Минна помнила день, когда отец вернулся. Он стоял в дверном проеме, словно живой мертвец, волосы седые и клочковатые, борода свисала с подбородка мочалкой. От его вида ее будто камнем ударило, а вся семья словно онемела. Марта отскочила, когда отец приблизился к ней, тогда он повернулся к Минне.
— Моя маленькая красавица, — ласково сказал он. Отец протянул к ней руки и крепко обнял, а она прижалась к его ребрам, проступающим под одеждой.

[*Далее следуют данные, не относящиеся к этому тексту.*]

-- ==== Sys2Proof/Laws/Registers.lean ====
section
/-! SUPPORT. Register views bit by bit: a name's value depends on its cell bits only, and a write to a name leaves every
other cell bit alone (spec/10_state.md R13). -/
namespace Sys2Proof.Machine

/-- Bit `lo + i` of the storage cell that `cell` names. -/
def Cells.bit (c : Cells) (cell : Reg) (lo i : Nat) : Bool := (c.read cell).getLsbD (lo + i)

/-- A name that R13 lists as a storage cell. -/
def isStorageCell (q : Reg) : Bool := q.cellBits == [⟨q, 0, q.width⟩]

/-- The bits behind every name are bits of storage cells. -/
theorem cellBits_isStorageCell (q : Reg) : ∀ x ∈ q.cellBits, isStorageCell x.cell = true := by cases q <;> decide

/-- A name's value depends on its cell bits only. -/
theorem Cells.read_congr {c d : Cells} {q : Reg}
    (h : ∀ x ∈ q.cellBits, ∀ i, i < x.width → d.bit x.cell x.lo i = c.bit x.cell x.lo i) : d.read q = c.read q := by
  apply BitVec.eq_of_getLsbD_eq
  intro i hi
  cases q <;>
    simp only [Reg.cellBits, List.mem_cons, List.not_mem_nil, or_false, forall_eq_or_imp, forall_eq, Cells.bit,
      Cells.read, Reg.width, BitVec.getLsbD_setWidth, BitVec.getLsbD_append, BitVec.getLsbD_extractLsb'] at h ⊢ <;>
    grind

/-- A write to a name leaves every bit of every cell alone that is not behind the name. -/
theorem Cells.bit_write {c : Cells} {r cell : Reg} {v : Value} {lo i : Nat} (hcell : isStorageCell cell = true)
    (h : ∀ y ∈ r.cellBits, y.cell = cell → ¬ (y.lo ≤ lo + i ∧ lo + i < y.lo + y.width)) :
    (c.write r v).bit cell lo i = c.bit cell lo i := by
  cases cell <;> first | (exact absurd hcell (by decide)) | skip
  all_goals
    clear hcell
    cases r <;> first
    | with_reducible rfl
    | (simp only [Cells.write, Cells.bit, Cells.read]; done)
    | (simp only [Reg.cellBits, List.mem_cons, List.not_mem_nil, or_false, forall_eq_or_imp, forall_eq, Reg.width,
        forall_true_left, reduceCtorEq, false_implies] at h
       simp only [Cells.write, Cells.bit, Cells.read, withLow16, withHigh16, withLow8, withSecond8,
        BitVec.getLsbD_setWidth, BitVec.getLsbD_append, BitVec.getLsbD_extractLsb']
       grind)

/-- A register's value fits its width. -/
theorem Cells.read_lt (c : Cells) (r : Reg) : (c.read r).toNat < 2 ^ r.width := by
  cases r <;> simp [Cells.read, Reg.width, BitVec.toNat_setWidth] <;> omega

/-- The pc is read by its own name only. -/
theorem Cells.read_setPc (c : Cells) (p : CodeAddr) {q : Reg} (h : q ≠ .PC) :
    ({ c with pc := p } : Cells).read q = c.read q := by
  cases q <;> first | rfl | exact absurd rfl h

/-- SPX is read by its two names only. -/
theorem Cells.read_setSpx (c : Cells) (x : BitVec 32) {q : Reg} (h1 : q ≠ .SP) (h2 : q ≠ .SPX) :
    ({ c with spx := x } : Cells).read q = c.read q := by
  cases q <;> first | rfl | simp_all

/-- No name but F shares a bit with F. -/
theorem Reg.overlaps_f {r : Reg} (h : r ≠ .F) : r.overlaps .F = false := by
  revert h; cases r <;> decide

/-- Widths in bytes: at most 8 bytes, and the move width is that many. -/
theorem Reg.moveWidth_bounds (r : Reg) : r.moveWidth = 8 * r.bytes ∧ r.bytes ≤ 8 ∧ r.moveWidth / 8 = r.bytes := by
  cases r <;> decide

end Sys2Proof.Machine
end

Вечером, когда они зажгли субботние свечи, семья вела себя тихо и осторожно, но в голосе матери звучали гнев и тревога, и даже годы спустя ни гнев, ни тревога не исчезли. Ее обида только возросла, когда отец нашел новую работу в качестве секретаря знаменитого экономиста и перевез семью в скромный дом на окраине еврейского района в Вене. «Но там живет вполне солидный еврейский средний класс», — уговаривал он, и многие его друзья разбогатели и стали влиятельными при Габсбургской монархии. Сотни еврейских семей, как и они, ринулись в город в те дни, подальше от растущего антисемитизма пригородов Гамбурга, ища счастья и культуру в несравненной Европе. Но все его увещевания пропускались мимо ушей, Эммелина скучала по родной Германии и винила Бермана за позор и нищету. В конце концов, собственная семья была если не богатой, то уважаемой и состоятельной, а все эти неприятности с тюремным заключением опозорили ее доброе имя.
— Вена угнетает меня, — сварливо говорила она, — улицы невыносимо шумные. И все эти уродливые шпили!
— А мне здесь нравится, — обычно замечала Минна, спокойно и вызывающе, косвенно защищая отца. — Не то что в скучной провинции. В Гамбурге просто нечего делать.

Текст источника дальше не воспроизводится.